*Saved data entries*
=== Begin Enclosure ===

-- ==== Sys2Proof/Machine/Core.lean ====
section
/-! DEFINITION. The machine behind the host's interface. -/

def Sys2Proof.core : Host.Core :=
  { State := Sys2Proof.Machine.State, Fault := Sys2Proof.Machine.Fault,
    Refusal := Sys2Proof.Machine.Refusal, step := Sys2Proof.Machine.step,
    reset := Sys2Proof.Machine.State.reset }
end

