/-- The bytes of the mixer buffer: no command but MIX_INIT and MIX_ADD changes one, and MIX_ADD changes none but
the one at MIX_OFS + MIX_IDX (R81, R90). -/
def Obligations.BufferBytesKept : Prop :=
  ∀ (i : Instr) (s t : State), exec i s = .next t →
    (opcOf i ≠ .mixInit → opcOf i ≠ .mixAdd → ∀ p, t.bufRead p = s.bufRead p) ∧
    (opcOf i = .mixAdd → ∀ p, p ≠ s.mixOfs.toNat + s.mixIdx.toNat → t.bufRead p = s.bufRead p)

/-! ## Control commands -/

/-- NOP changes LASTERR alone (R150). -/
def Obligations.NopClearsLasterrOnly : Prop :=
  ∀ s : State, exec .nop s = .next { s with status := { s.status with lasterr := false } }

/-- CLRERR clears ERR, ECODE, ERRINFO and LASTERR, and nothing else (R151). -/
def Obligations.ClrerrClearsTheErrorRecord : Prop :=
  ∀ s : State, exec .clrerr s = .next { s with
    errinfo := 0, status := { s.status with err := false, lasterr := false, ecode := 0 } }

/-- REG_RD returns every register of the map at its address, narrower ones zero-extended, and changes nothing else
(R52, R152). -/
def Obligations.RegRdReturnsEveryMappedRegister : Prop :=
  ∀ s : State,
    regRdReturns s 0x0000 (BitVec.ofNat 32 (s.status.err.toNat + 2 * s.status.lasterr.toNat
      + 4 * s.status.envreq.toNat + 256 * s.status.ecode.toNat)) ∧
    regRdReturns s 0x0001 s.result ∧ regRdReturns s 0x0002 s.errinfo ∧
    (∀ i : BitVec 4, i.toNat < Config.nOsc →
      regRdReturns s (0x0010 + i.toNat) ((pick16 s.oscShape i).setWidth 32) ∧
      regRdReturns s (0x0020 + i.toNat) (pick16 s.oscPhase i)) ∧
    regRdReturns s 0x0100 (BitVec.ofNat 32 (s.spec.pcnt.onset.toNat * 16 + s.spec.pcnt.release.toNat)) ∧
    regRdReturns s 0x0101 (s.spec.unity.start.setWidth 32) ∧
    regRdReturns s 0x0102 (s.spec.unity.stop.setWidth 32) ∧
    regRdReturns s 0x0103 (s.spec.migr.setWidth 32) ∧
    (∀ d e (n : BitVec 2),
      regRdReturns s (0x0110 + 16 * dirNumber d + 8 * endNumber e + n.toNat)
        ((pick4 ((s.spec.freq.get d).get e) n).setWidth 32) ∧
      regRdReturns s (0x0130 + 16 * dirNumber d + 8 * endNumber e + n.toNat)
        ((pick4 ((s.spec.range.get d).get e) n).setWidth 32)) ∧
    regRdReturns s 0x0150 s.unity16 ∧
    regRdReturns s 0x0151 (s.nco.onset.setWidth 32) ∧ regRdReturns s 0x0152 (s.nco.release.setWidth 32) ∧
    (∀ d (k : BitVec 3), regRdReturns s (0x0160 + 8 * dirNumber d + k.toNat) (pick8 (s.c16.get d) k)) ∧
    (∀ k : BitVec 3,
      regRdReturns s (0x0180 + k.toNat) (pick8 s.xh k) ∧
      regRdReturns s (0x0188 + k.toNat) (pick8 s.yh k)) ∧
    regRdReturns s 0x0200 s.mixLen ∧ regRdReturns s 0x0201 s.mixOfs ∧
    regRdReturns s 0x0202 s.mixCnt ∧ regRdReturns s 0x0203 s.mixIdx

/-- REG_RD of an address that no register of the map has, and REG_WR of an address that no writable register has,
raise E_ADDR with the address (R52, R152, R153, R293). -/
def Obligations.OtherAddressesRaise : Prop :=
  (∀ (a : Half) (s : State), (∀ r : Reg, r.present → r.address ≠ a.toNat) →
    exec (.regRd a) s = .next (s.raise .addr (BitVec.ofNat 32 a.toNat))) ∧
  (∀ (a : Half) (v : Word) (s : State),
    (∀ r : Reg, r.present → r.writable → r.address ≠ a.toNat) →
    exec (.regWr a v) s = .next (s.raise .addr (BitVec.ofNat 32 a.toNat)))

/-- REG_WR stores bits 7:0 in a shape register and all 32 bits in a phase register, and changes nothing else
(R37, R38, R153). -/
def Obligations.RegWrStoresShapeOrPhase : Prop :=
  ∀ (s : State) (i : BitVec 4) (v : Word), i.toNat < Config.nOsc →
    exec (.regWr (BitVec.ofNat 16 (0x0010 + i.toNat)) v) s = .next { s with
      oscShape := put16 s.oscShape i (BitVec.ofNat 8 v.toNat)
      status := { s.status with lasterr := false } } ∧
    exec (.regWr (BitVec.ofNat 16 (0x0020 + i.toNat)) v) s = .next { s with
      oscPhase := put16 s.oscPhase i v
      status := { s.status with lasterr := false } }

/-! ## The oscillator -/

/-- OSC_GEN puts the sample of the old phase in RESULT and adds the increment to that channel's phase, modulo 2^32,
and changes nothing else; a channel that does not exist raises E_RANGE and its phase does not advance
(R179). -/
def Obligations.OscGenSamplesThenAdvances : Prop :=
  ∀ (ch : BitVec 4) (amp inc : Word) (s : State),
    (ch.toNat < Config.nOsc →
      exec (.oscGen ch amp inc) s = .next { s with
        result := wave (pick16 s.oscShape ch) (pick16 s.oscPhase ch).toInt amp.toInt
        oscPhase := put16 s.oscPhase ch (pick16 s.oscPhase ch + inc)
        status := { s.status with lasterr := false } }) ∧
    (Config.nOsc ≤ ch.toNat →
      exec (.oscGen ch amp inc) s = .next (s.raise .range (BitVec.ofNat 32 ch.toNat)))

/-- Every code but 1 to 4 gives the zero shape (R174). -/
def Obligations.ZeroShapeOutputsZero : Prop :=
  ∀ (code : Byte) (ph a : Int), code.toNat = 0 ∨ 4 < code.toNat → wave code ph a = 0

/-- The square shape (R175). -/
def Obligations.SquareShapeIsPlusOrMinusAmplitude : Prop :=
  ∀ ph a : Int,
    wave 1 ph a = BitVec.ofInt 32 (if ph % 32768 < 16384 then a else -a) ∧
    (wave 1 ph (-2147483648)).toInt = -2147483648

/-- The waveform index is the phase modulo 32768, and every shape but noise has that period, for negative phases as
well (R173). -/
def Obligations.ShapesButNoiseHavePeriod32768 : Prop :=
  (∀ ph : Int, (widx ph : Int) = ph % 32768) ∧ widx (-1) = 32767 ∧
  ∀ (code : Byte) (ph a k : Int), code ≠ 4 → wave code (ph + 32768 * k) a = wave code ph a

/-- The sine shape: the table entry times the amplitude, divided by 16384 and rounded down, in 32 bits; the result
lies between minus and plus the amplitude, except where -2^31 meets an entry of -16384, whose result wraps to
-2^31; a negative product rounds down (R176). -/
def Obligations.SineShapeFloorsTheScaledEntry : Prop :=
  (∀ ph a : Int, -2147483648 ≤ a → a ≤ 2147483647 →
    wave 2 ph a = BitVec.ofInt 32 ⌊((romSin (ph % 32768).toNat * a : Int) : ℚ) / 16384⌋ ∧
    ((a ≠ -2147483648 ∨ romSin (ph % 32768).toNat ≠ -16384) →
      (wave 2 ph a).toInt = ⌊((romSin (ph % 32768).toNat * a : Int) : ℚ) / 16384⌋ ∧
      -|a| ≤ (wave 2 ph a).toInt ∧ (wave 2 ph a).toInt ≤ |a|) ∧
    (a = -2147483648 → romSin (ph % 32768).toNat = -16384 → (wave 2 ph a).toInt = -2147483648)) ∧
  (wave 2 1 (-1000)).toInt = -1 ∧ (wave 2 1 1000).toInt = 0

/-- ROM_SIN is the real sine, scaled by 16384 and rounded to the nearest integer, at every one of its 32768
entries; no entry is a tie, and its values lie in -16384 to 16384 (R171). -/
def Obligations.RomSinIsTheRoundedSine : Prop :=
  (∀ i : Nat, i < 32768 →
    |(romSin i : ℝ) - 16384 * Real.sin (i * Real.pi / 16384)| < 1 / 2 ∧
    -16384 ≤ romSin i ∧ romSin i ≤ 16384) ∧
  romSin 0 = 0 ∧ romSin 8192 = 16384 ∧ romSin 16384 = 0 ∧ romSin 24576 = -16384

/-- The sawtooth shape: the scaled index minus the amplitude, in 32 bits; for a positive amplitude it rises from
minus the amplitude, is 0 at index 16384 and never reaches plus the amplitude; for a negative one it falls from
minus the amplitude (R177). -/
def Obligations.SawtoothShapeRisesBelowAmplitude : Prop :=
  (wave 3 32767 1000).toInt = 999 ∧
  (∀ ph ph' a : Int, -2147483648 < a → a ≤ 2147483647 → ph % 32768 ≤ ph' % 32768 →
    (0 < a → (wave 3 ph a).toInt ≤ (wave 3 ph' a).toInt) ∧
    (a < 0 → (wave 3 ph' a).toInt ≤ (wave 3 ph a).toInt ∧ (ph % 32768 = 0 → (wave 3 ph a).toInt = -a))) ∧
  ∀ ph a : Int,
    wave 3 ph a = BitVec.ofInt 32 (⌊((ph % 32768 * a : Int) : ℚ) / 16384⌋ - a) ∧
    (0 < a → a ≤ 2147483647 →
      -a ≤ (wave 3 ph a).toInt ∧ (wave 3 ph a).toInt < a ∧
      (ph % 32768 = 0 → (wave 3 ph a).toInt = -a) ∧ (ph % 32768 = 16384 → (wave 3 ph a).toInt = 0)) ∧
    (ph % 32768 = 0 → (wave 3 ph (-2147483648)).toInt = -2147483648)

/-- The noise shape: plus or minus the amplitude with no shift; the table entry's index is the whole phase divided by
2607 toward zero, modulo 32768, so non-negative phases repeat every 85426176 units and a shift by 32768 reads
another entry (R178). -/
def Obligations.NoiseShapeUsesTheWholePhase : Prop :=
  (∀ ph a : Int, wave 4 ph a = BitVec.ofInt 32 (romNoise (Int.tdiv ph 2607 % 32768).toNat * a)) ∧
  (∀ ph a : Int, wave 4 ph a = BitVec.ofInt 32 a ∨ wave 4 ph a = BitVec.ofInt 32 (-a)) ∧
  (∀ ph a : Int, -2606 ≤ ph → ph ≤ 2606 → wave 4 ph a = BitVec.ofInt 32 (romNoise 0 * a)) ∧
  (∀ a : Int, wave 4 (-2607) a = BitVec.ofInt 32 (romNoise 32767 * a)) ∧
  (∀ (ph a : Int) (k : Nat), 0 ≤ ph → wave 4 (ph + 85426176 * k) a = wave 4 ph a) ∧
  Int.tdiv (0 + 32768) 2607 % 32768 ≠ Int.tdiv 0 2607 % 32768

/-! ## FLT_LOAD -/

/-- FLT_LOAD parses the record of every legal FilterSpec with a pair back into that FilterSpec, whatever bytes follow:
ENVREQ says whether an envelope block follows, RESULT is the length `6 + 4(p0 + p1) + 4m`, and nothing else
changes (R121, R123 to R125, R201). -/
def Obligations.FltLoadParsesEveryRecord : Prop :=
  ∀ (fs : FilterSpec) (extra : List Byte) (s : State), SpecLegal fs →
    0 < fs.pcnt.onset.toNat + fs.pcnt.release.toNat →
    (recordBytes fs).length = recordLength fs ∧
    exec (.fltLoad (recordBytes fs ++ extra)) s = .next { s with
      spec := fs
      result := BitVec.ofNat 32 (recordLength fs)
      status := { s.status with
        lasterr := false
        envreq := decide (fs.migr ≠ 0 ∨ fs.unity.start ≠ fs.unity.stop) } }

/-- A zero count byte gives the FilterSpec with every field 0, clears ENVREQ and has length 1 (R122, R203). -/
def Obligations.FltLoadZeroCountByte : Prop :=
  ∀ (extra : List Byte) (s : State),
    exec (.fltLoad (0 :: extra)) s = .next { s with
      spec := FilterSpec.zero
      result := 1
      status := { s.status with lasterr := false, envreq := false } }

/-- The count byte is checked before anything else is read: a nibble above 4 raises E_FMT_PAIRS with the whole count
byte, however short the rest of the record is (R202). -/
def Obligations.FltLoadPairCountAboveFourRaises : Prop :=
  ∀ (cnt : Byte) (extra : List Byte) (s : State), 4 < cnt.toNat / 16 ∨ 4 < cnt.toNat % 16 →
    exec (.fltLoad (cnt :: extra)) s = .next (s.raise .fmtPairs (BitVec.ofNat 32 cnt.toNat))

/-- A record cut short anywhere raises E_FMT_TRUNC with the offset of the field that could not be read, and leaves
FilterSpec, ENVREQ and RESULT as they were (R207). -/
def Obligations.FltLoadTruncatedRaises : Prop :=
  ∀ (fs : FilterSpec) (n : Nat) (s : State), SpecLegal fs →
    0 < fs.pcnt.onset.toNat + fs.pcnt.release.toNat → n < recordLength fs →
    exec (.fltLoad ((recordBytes fs).take n)) s
      = .next (s.raise .fmtTrunc (BitVec.ofNat 32 (fieldOffset n)))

=== End Enclosure ===

*REQUIRED ACTION*
Retype only this portion of the data above: the line containing "the one at MIX_OFS + MIX_IDX (R81, R90). -/", the line containing "regRdReturns s (0x0010", and all lines between them, exactly.

*EXPECTED OUTPUT*
the one at MIX_OFS + MIX_IDX (R81, R90). -/
def Obligations.BufferBytesKept : Prop :=
  ∀ (i : Instr) (s t : State), exec i s = .next t →
    (opcOf i ≠ .mixInit → opcOf i ≠ .mixAdd → ∀ p, t.bufRead p = s.bufRead p) ∧
    (opcOf i = .mixAdd → ∀ p, p ≠ s.mixOfs.toNat + s.mixIdx.toNat → t.bufRead p = s.bufRead p)

/-! ## Control commands -/

/-- NOP changes LASTERR alone (R150). -/
def Obligations.NopClearsLasterrOnly : Prop :=
  ∀ s : State, exec .nop s = .next { s with status := { s.status with lasterr := false } }

/-- CLRERR clears ERR, ECODE, ERRINFO and LASTERR, and nothing else (R151). -/
def Obligations.ClrerrClearsTheErrorRecord : Prop :=
  ∀ s : State, exec .clrerr s = .next { s with
    errinfo := 0, status := { s.status with err := false, lasterr := false, ecode := 0 } }

/-- REG_RD returns every register of the map at its address, narrower ones zero-extended, and changes nothing else
(R52, R152). -/
def Obligations.RegRdReturnsEveryMappedRegister : Prop :=
  ∀ s : State,
    regRdReturns s 0x0000 (BitVec.ofNat 32 (s.status.err.toNat + 2 * s.status.lasterr.toNat
      + 4 * s.status.envreq.toNat + 256 * s.status.ecode.toNat)) ∧
    regRdReturns s 0x0001 s.result ∧ regRdReturns s 0x0002 s.errinfo ∧
    (∀ i : BitVec 4, i.toNat < Config.nOsc →
      regRdReturns s (0x0010 + i.toNat) ((pick16 s.oscShape i).setWidth 32) ∧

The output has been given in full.